Another motivation, that we may or may not want to mention here, is the ability to perform some validation on a set of transactions. For example, AtomicAggregator doesn't actually aggregate signatures (each account still validates its own) but enforces a relation between the transactions.
This could be a powerful tool for intents, CoW swaps, etc. but it makes "aggregation" a bit of a misnomer - it's a hack that uses the aggregation subtype for a different use case.
There was a problem hiding this comment.
this is a strange beast. it seems completely unrelated to the account. you require a "protocol" (e.g in account signature) for a wallet to sign its "agreement" for the userop placement.
current definition is that the account leaves all is signature checking to that external entity, and this is a use-case where the account checks itself.
There was a problem hiding this comment.
@yoavw , do you still thikn we should mention the AtomicAggregator here?
There was a problem hiding this comment.
Yes, a strange beast and not related to signature aggregation (or account validation). The account would be validating as usual, just returning an aggregator for a different purpose. But I think it's a valid use case that could enhance intent protocols, for which there seems to be a lot of demand.

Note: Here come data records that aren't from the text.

@[simp] theorem Dev.checkDone_timer (d : Dev) (ctx : Nat) : (d.checkDone ctx).timer = d.timer := by rw [Dev.checkDone_frame]
@[simp] theorem Dev.checkDone_pwr (d : Dev) (ctx : Nat) : (d.checkDone ctx).pwr = d.pwr := by rw [Dev.checkDone_frame]
@[simp] theorem Dev.checkDone_boot (d : Dev) (ctx : Nat) : (d.checkDone ctx).boot = d.boot := by rw [Dev.checkDone_frame]
@[simp] theorem Dev.checkDone_sec (d : Dev) (ctx : Nat) : (d.checkDone ctx).sec = d.sec := by rw [Dev.checkDone_frame]
@[simp] theorem Dev.checkDone_cfg (d : Dev) (ctx : Nat) : (d.checkDone ctx).cfg = d.cfg := by rw [Dev.checkDone_frame]
@[simp] theorem Dev.checkDone_curds (d : Dev) (ctx : Nat) : (d.checkDone ctx).curds = d.curds := by rw [Dev.checkDone_frame]
@[simp] theorem Dev.checkDone_vats (d : Dev) (ctx : Nat) : (d.checkDone ctx).vats = d.vats := by rw [Dev.checkDone_frame]
@[simp] theorem Dev.checkDone_nis (d : Dev) (ctx : Nat) : (d.checkDone ctx).nis = d.nis := by rw [Dev.checkDone_frame]
@[simp] theorem Dev.checkDone_mesh (d : Dev) (ctx : Nat) : (d.checkDone ctx).mesh = d.mesh := by rw [Dev.checkDone_frame]
@[simp] theorem Dev.checkDone_ports (d : Dev) (ctx : Nat) : (d.checkDone ctx).ports = d.ports := by rw [Dev.checkDone_frame]
@[simp] theorem Dev.checkDone_coll (d : Dev) (ctx : Nat) : (d.checkDone ctx).coll = d.coll := by rw [Dev.checkDone_frame]
@[simp] theorem Dev.checkDone_trees (d : Dev) (ctx : Nat) : (d.checkDone ctx).trees = d.trees := by rw [Dev.checkDone_frame]
@[simp] theorem Dev.checkDone_ext (d : Dev) (ctx : Nat) : (d.checkDone ctx).ext = d.ext := by rw [Dev.checkDone_frame]
@[simp] theorem Dev.checkDone_parts (d : Dev) (ctx : Nat) : (d.checkDone ctx).parts = d.parts := by rw [Dev.checkDone_frame]
@[simp] theorem Dev.checkDone_lastGen (d : Dev) (ctx : Nat) : (d.checkDone ctx).lastGen = d.lastGen := by rw [Dev.checkDone_frame]
@[simp] theorem Dev.checkDone_rrc (d : Dev) (ctx : Nat) : (d.checkDone ctx).rrc = d.rrc := by rw [Dev.checkDone_frame]
@[simp] theorem Dev.checkDone_flt (d : Dev) (ctx : Nat) : (d.checkDone ctx).flt = d.flt := by rw [Dev.checkDone_frame]
@[simp] theorem Dev.checkDone_cave (d : Dev) (ctx : Nat) : (d.checkDone ctx).cave = d.cave := by rw [Dev.checkDone_frame]
@[simp] theorem Dev.checkDone_cv (d : Dev) (ctx : Nat) : (d.checkDone ctx).cv = d.cv := by rw [Dev.checkDone_frame]
@[simp] theorem Dev.checkDone_sb (d : Dev) (ctx : Nat) : (d.checkDone ctx).sb = d.sb := by rw [Dev.checkDone_frame]
@[simp] theorem Dev.checkDone_xlink (d : Dev) (ctx : Nat) : (d.checkDone ctx).xlink = d.xlink := by rw [Dev.checkDone_frame]
@[simp] theorem Dev.checkDone_collTmo (d : Dev) (ctx : Nat) : (d.checkDone ctx).collTmo = d.collTmo := by rw [Dev.checkDone_frame]
@[simp] theorem Dev.checkDone_free (d : Dev) (ctx : Nat) : (d.checkDone ctx).free = d.free := by rw [Dev.checkDone_frame]
@[simp] theorem Dev.checkDone_curd (d : Dev) (ctx : Nat) (j : Nat) : (d.checkDone ctx).curd j = d.curd j := by rw [Dev.checkDone_frame]; rfl
@[simp] theorem Dev.checkDone_vat (d : Dev) (ctx : Nat) (j : Nat) : (d.checkDone ctx).vat j = d.vat j := by rw [Dev.checkDone_frame]; rfl
@[simp] theorem Dev.checkDone_ni (d : Dev) (ctx : Nat) (j : Nat) : (d.checkDone ctx).ni j = d.ni j := by rw [Dev.checkDone_frame]; rfl
@[simp] theorem Dev.checkDone_port (d : Dev) (ctx : Nat) (j : Nat) : (d.checkDone ctx).port j = d.port j := by rw [Dev.checkDone_frame]; rfl
@[simp] theorem Dev.checkDone_unit (d : Dev) (ctx : Nat) (j : Nat) : (d.checkDone ctx).unit j = d.unit j := by rw [Dev.checkDone_frame]; rfl
@[simp] theorem Dev.checkDone_part (d : Dev) (ctx : Nat) (j : Nat) : (d.checkDone ctx).part j = d.part j := by rw [Dev.checkDone_frame]; rfl
@[simp] theorem Dev.checkDone_cvu (d : Dev) (ctx : Nat) (j : Nat) : (d.checkDone ctx).cvu j = d.cvu j := by rw [Dev.checkDone_frame]; rfl
@[simp] theorem Dev.checkDone_chan (d : Dev) (ctx : Nat) (j : Nat) : (d.checkDone ctx).chan j = d.chan j := by rw [Dev.checkDone_frame]; rfl
@[simp] theorem Dev.checkDone_edge (d : Dev) (ctx : Nat) (j : Nat) : (d.checkDone ctx).edge j = d.edge j := by rw [Dev.checkDone_frame]; rfl

theorem Dev.checkDoneAt_frame (d : Dev) (node : Nat) :
    d.checkDoneAt node = { d with fm := (d.checkDoneAt node).fm, ctxs := (d.checkDoneAt node).ctxs,
                                  host := (d.checkDoneAt node).host } := by
  unfold Dev.checkDoneAt
  split
  · exact Dev.checkDone_frame _ _
  · rfl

An intent solver could benefit from being able to atomically bundle a set of transactions. And it doesn't require changing anything in the RIP - just renaming aggregator to something more inclusive. Intent protocols will probably use it that way even if it's called aggregator.
|
|
||
| ### Execution layer validity of a block with aggregated transactions included | ||
|
|
||
| The `validateAccountAbstractionTransaction` function's logic is not modified compared to RIP-7560. |
There was a problem hiding this comment.
Except for retSender having to include the aggregator's address.

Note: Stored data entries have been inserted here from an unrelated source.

-- ==== Sys2Proof/Laws/Fuses.lean ====
section
/-! SUPPORT. Every operation of the model leaves the fuses alone, one lemma each, callees first, so that a proof about
the fuses never unfolds a command. BOOT_S8 alone has none (its Sec.proven raises security versions). An operation that
takes another as an argument has a hypothesis about it. -/

namespace Sys2Proof.Machine

theorem fold_fuses {α : Type} (f : Dev → α → Dev) (l : List α) (h : ∀ d x, (f d x).sec.fuses = d.sec.fuses) (d : Dev) : (l.foldl f d).sec.fuses = d.sec.fuses := by
  induction l generalizing d with
  | nil => rfl
  | cons x xs ih => exact (ih _).trans (h d x)

theorem fold1_fuses {α β : Type} (f : Dev × β → α → Dev × β) (l : List α) (h : ∀ d x, (f d x).1.sec.fuses = d.1.sec.fuses) (d : Dev × β) : (l.foldl f d).1.sec.fuses = d.1.sec.fuses := by
  induction l generalizing d with
  | nil => rfl
  | cons x xs ih => exact (ih _).trans (h d x)

theorem foldR_fuses {α : Type} (f : RStep → α → RStep) (l : List α) (h : ∀ d x, (f d x).d.sec.fuses = d.d.sec.fuses) (d : RStep) : (l.foldl f d).d.sec.fuses = d.d.sec.fuses := by
  induction l generalizing d with
  | nil => rfl
  | cons x xs ih => exact (ih _).trans (h d x)

theorem ite_fuses {c : Prop} [Decidable c] {a b : Dev} {f : Fuses} (ha : a.sec.fuses = f) (hb : b.sec.fuses = f) : (if c then a else b).sec.fuses = f := by
  split
  · exact ha
  · exact hb

/-- The module that an issue leaves has the fuses `f`. -/

def Issue.fusesAre (x : Issue) (f : Fuses) : Prop :=
  match x with
  | .faultIn d1 _ _ => d1.sec.fuses = f
  | .retire d1 _ _ _ => d1.sec.fuses = f
  | _ => True

theorem Dev.setCurd_fuses (d : Dev) (i : Nat) (x : Curd) : (Dev.setCurd d i x).sec.fuses = d.sec.fuses := by unfold Dev.setCurd; rfl

theorem Dev.setVat_fuses (d : Dev) (i : Nat) (x : Vat) : (Dev.setVat d i x).sec.fuses = d.sec.fuses := by unfold Dev.setVat; rfl

theorem Dev.setNi_fuses (d : Dev) (i : Nat) (x : NI) : (Dev.setNi d i x).sec.fuses = d.sec.fuses := by unfold Dev.setNi; rfl

theorem Dev.setPort_fuses (d : Dev) (i : Nat) (x : Port) : (Dev.setPort d i x).sec.fuses = d.sec.fuses := by unfold Dev.setPort; rfl

theorem Dev.setUnit_fuses (d : Dev) (i : Nat) (x : CollUnit) : (Dev.setUnit d i x).sec.fuses = d.sec.fuses := by unfold Dev.setUnit; rfl

theorem Dev.setPart_fuses (d : Dev) (i : Nat) (x : Part) : (Dev.setPart d i x).sec.fuses = d.sec.fuses := by unfold Dev.setPart; rfl

theorem Dev.setCtx_fuses (d : Dev) (i : Nat) (x : Ctx) : (Dev.setCtx d i x).sec.fuses = d.sec.fuses := by unfold Dev.setCtx; rfl

theorem Dev.setCvu_fuses (d : Dev) (i : Nat) (x : CvUnit) : (Dev.setCvu d i x).sec.fuses = d.sec.fuses := by unfold Dev.setCvu; rfl

theorem Dev.setChan_fuses (d : Dev) (c : Nat) (x : Chan) : (Dev.setChan d c x).sec.fuses = d.sec.fuses := by unfold Dev.setChan; rfl

theorem Dev.setFunc_fuses (d : Dev) (f : Nat) (x : Func) : (Dev.setFunc d f x).sec.fuses = d.sec.fuses := by unfold Dev.setFunc; rfl

theorem Dev.setEdge_fuses (d : Dev) (k : Nat) (x : Edge) : (Dev.setEdge d k x).sec.fuses = d.sec.fuses := by unfold Dev.setEdge; rfl

theorem Dev.draw_fuses (d : Dev) : (Dev.draw d).2.sec.fuses = d.sec.fuses := by unfold Dev.draw; rfl

theorem tick_fuses (d : Dev) : (tick d).sec.fuses = d.sec.fuses := by
  unfold tick; split <;> rfl

theorem Dev.raise_fuses (d : Dev) (m : FltMsg) : (Dev.raise d m).sec.fuses = d.sec.fuses := by unfold Dev.raise; rfl

theorem Dev.raiseVat_fuses (d : Dev) (node kind unit addr : Nat) : (Dev.raiseVat d node kind unit addr).sec.fuses = d.sec.fuses := by unfold Dev.raiseVat; rfl

theorem Dev.raiseBlock_fuses (d : Dev) (node unit base : Nat) (ev : List (Nat × Nat)) : (Dev.raiseBlock d node unit base ev).sec.fuses = d.sec.fuses := by
  unfold Dev.raiseBlock
  repeat' first | with_reducible rfl | with_reducible refine ite_fuses ?_ ?_ | dsimp only | simp only [Dev.raiseVat_fuses] | split | with_reducible refine (fold_fuses _ _ (fun _ _ => ?_) _).trans ?_ | with_reducible refine (fold1_fuses _ _ (fun _ _ => ?_) _).trans ?_

theorem Dev.ldmRead_fuses (d : Dev) (node slot off n : Nat) : (Dev.ldmRead d node slot off n).1.sec.fuses = d.sec.fuses := by
  simp only [Dev.ldmRead, Dev.setCurd_fuses, Dev.raiseBlock_fuses]

theorem Dev.ldmWrite_fuses (d : Dev) (node slot off : Nat) (bs : List Byte) : (Dev.ldmWrite d node slot off bs).1.sec.fuses = d.sec.fuses := by
  simp only [Dev.ldmWrite, Dev.setCurd_fuses, Dev.raiseBlock_fuses]

theorem Dev.isRead_fuses (d : Dev) (node slot off n : Nat) : (Dev.isRead d node slot off n).1.sec.fuses = d.sec.fuses := by
  simp only [Dev.isRead, Dev.setCurd_fuses, Dev.raiseBlock_fuses]

theorem Dev.isWrite_fuses (d : Dev) (node slot off : Nat) (bs : List Byte) : (Dev.isWrite d node slot off bs).1.sec.fuses = d.sec.fuses := by
  simp only [Dev.isWrite, Dev.setCurd_fuses, Dev.raiseBlock_fuses]

theorem Dev.vsRead_fuses (d : Dev) (node off n : Nat) : (Dev.vsRead d node off n).1.sec.fuses = d.sec.fuses := by
  simp only [Dev.vsRead, Dev.setVat_fuses, Dev.raiseBlock_fuses]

| Therefore, the gas cost of the aggregated validation transaction is evenly divided by the number of transactions it | ||
| validates and is added to each aggregated transaction's gas cost. |
There was a problem hiding this comment.
This incentivizes the builder to make aggregated batches small (e.g. batches of 1 transaction). It's a zero-sum game - the more the user pays, the more the builder earns. And in the current model the user has no say in this.

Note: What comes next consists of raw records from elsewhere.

-- ==== Sys2Proof/Tests/Slice0.lean ====
section
/-! SUPPORT. The model's own tests: a term that each check of well-formedness refuses, words written out from the formats of
03_curd_core.md, one step on a small state for a few commands, and, for each statement, a state that meets its hypotheses. -/

namespace Sys2Proof.Tests

open Sys2Proof.Machine

/-! ## Each check of well-formedness refuses -/

theorem test_wf_node : Instr.wf (.alu 288 0) = false ∧ Instr.wf (.alu 287 67) = true := by decide
theorem test_wf_slot : Instr.wf (.alu 0 68) = false := by decide
theorem test_wf_receiver : Instr.wf (.rd 0x140) = false ∧ Instr.wf (.rd 0x13F) = true := by decide
theorem test_wf_port : Instr.wf (.portUp 16 0 0) = false := by decide
theorem test_wf_lane : Instr.wf (.laneFailed 0 36) = false := by decide
theorem test_wf_part : Instr.wf (.timeSliceEnd 64) = false := by decide
theorem test_wf_ctx : Instr.wf (.teardownDrained 1024) = false := by decide
theorem test_wf_ctx_slot : Instr.wf (.drain 0 0 16) = false := by decide
theorem test_wf_func : Instr.wf (.functionLevelReset 65) = false ∧ Instr.wf (.functionLevelReset 64) = true := by decide
theorem test_wf_box : Instr.wf (.mbxSend 1 2 false 0) = false ∧ Instr.wf (.mbxSend 0 7 false 0) = true ∧ Instr.wf (.mbxSend 0 8 false 0) = false := by decide
theorem test_wf_engine : Instr.wf (.hdmaComplete 8) = false := by decide
theorem test_wf_edge : Instr.wf (.edgeReturn .a 0x153) = false ∧ Instr.wf (.edgeReturn .a 0x11F) = false ∧ Instr.wf (.edgeReturn .b 0x157) = true := by decide
theorem test_wf_src : Instr.wf (.faultMessage 0x153) = false := by decide
theorem test_wf_dma_chan : Instr.wf (.dmaSegment 0 4) = false := by decide
theorem test_wf_mem_chan : Instr.wf (.bandMove 32) = false := by decide
theorem test_wf_cv : Instr.wf (.cvFailed 5) = false := by decide
theorem test_wf_tree_unit : Instr.wf (.collUp 0x150) = false ∧ Instr.wf (.collUp 0x120) = false ∧ Instr.wf (.collUp 0x14F) = true := by decide
theorem test_wf_engine_unit : Instr.wf (.engineResetTimeout 0x10000) = false := by decide
theorem test_wf_tag : Instr.wf (.tagQuarantineEnd 0 1152) = false := by decide
theorem test_wf_mgt_tag : Instr.wf (.mgtr ⟨65536, 0⟩) = false := by decide
theorem test_wf_chip : Instr.wf (.takeover 0 16384) = false := by decide
theorem test_wf_port_state : Instr.wf (.portEvent ⟨0, 0⟩ 0 4 0) = false := by decide
theorem test_wf_dyn_addr : Instr.wf (.dynamicAddressAssignment .entdaa 128) = false := by decide
theorem test_wf_window : Instr.wf (.hostWinRead 0 (2 ^ 39) 4) = false := by decide
theorem test_wf_access_len : Instr.wf (.hostWinRead 0 0 4097) = false := by decide
theorem test_wf_message : Instr.wf (.request ⟨0, 0⟩ 0 (List.replicate 257 0)) = false := by rw [Instr.wf, msgOk, List.length_replicate]; decide
theorem test_wf_codeword : Instr.wf (.codeword 0 { lane := 36, first := 0, cseq := 0, stream := [], result := .good }) = false ∧
    Instr.wf (.codeword 0 { lane := 0, first := 0, cseq := 4096, stream := [], result := .good }) = false := by decide
theorem test_wf_neighbour : Instr.wf (.probe 0 { port := 0, serial := 0, peerPort := 16, part := 0, present := 0 }) = false := by decide
theorem test_wf_abort : Instr.wf (.sliceAbort 0 { sliceId := 0, gen := 4096, origin := 0, cause := 0 }) = false := by decide
theorem test_wf_install : Instr.wf (.install { epoch := 0, sliceId := 0, slot := 16, detours := [], routeCfg := 0, slice := 0, exc := [], trees := [], groups := [], homes := [] }) = false := by decide
theorem test_wf_chunk : Instr.wf (.firmwareChunk 0 { n := 512, crc := 0, slot := 0, unicast := false, data := [] }) = false := by decide
theorem test_wf_asker : Instr.wf (.rdr 0x152) = false ∧ Instr.wf (.ack 0x151) = true ∧ Instr.wf (.ondieTimeout 0x120 0) = false := by decide
theorem test_wf_register : Instr.wf (.registerWrite (.tree 0x140 1024) 0) = false ∧ Instr.wf (.registerWrite (.tree 0x150 0) 0) = false ∧ Instr.wf (.registerWrite (.control 0 0x10000 8) 0) = false ∧
    Instr.wf (.registerWrite (.control 0 0 2) 0) = false ∧ Instr.wf (.registerWrite (.detour 0 512) 0) = false ∧ Instr.wf (.registerWrite (.group .a 0 0 5) 0) = false := by decide
theorem test_wf_sample : Instr.wf (.thermalTrip [0, 0, 0]) = false ∧ Instr.wf (.thermalTrip [0, 0, 0, 0]) = true := by decide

The alternative is that the builder (or whoever sends the AA_TX_TYPE_AGGREGATED_SIG transaction) pays for aggregation directly, and gets compensated by the user transaction, e.g. via builderFee (if it's the builder) or via the transaction itself (if it's something like an intent solver). But even then, there's still information asymmetry that works against the user. The builder knows how many pending transactions it has for an aggregator, but the user doesn't. If the user sets builderFee too low for the current number of pending transactions, the transaction gets delayed until it is worthwhile to include it. If the user sets it too high, the savings on big aggregated batches go to the builder rather than the user.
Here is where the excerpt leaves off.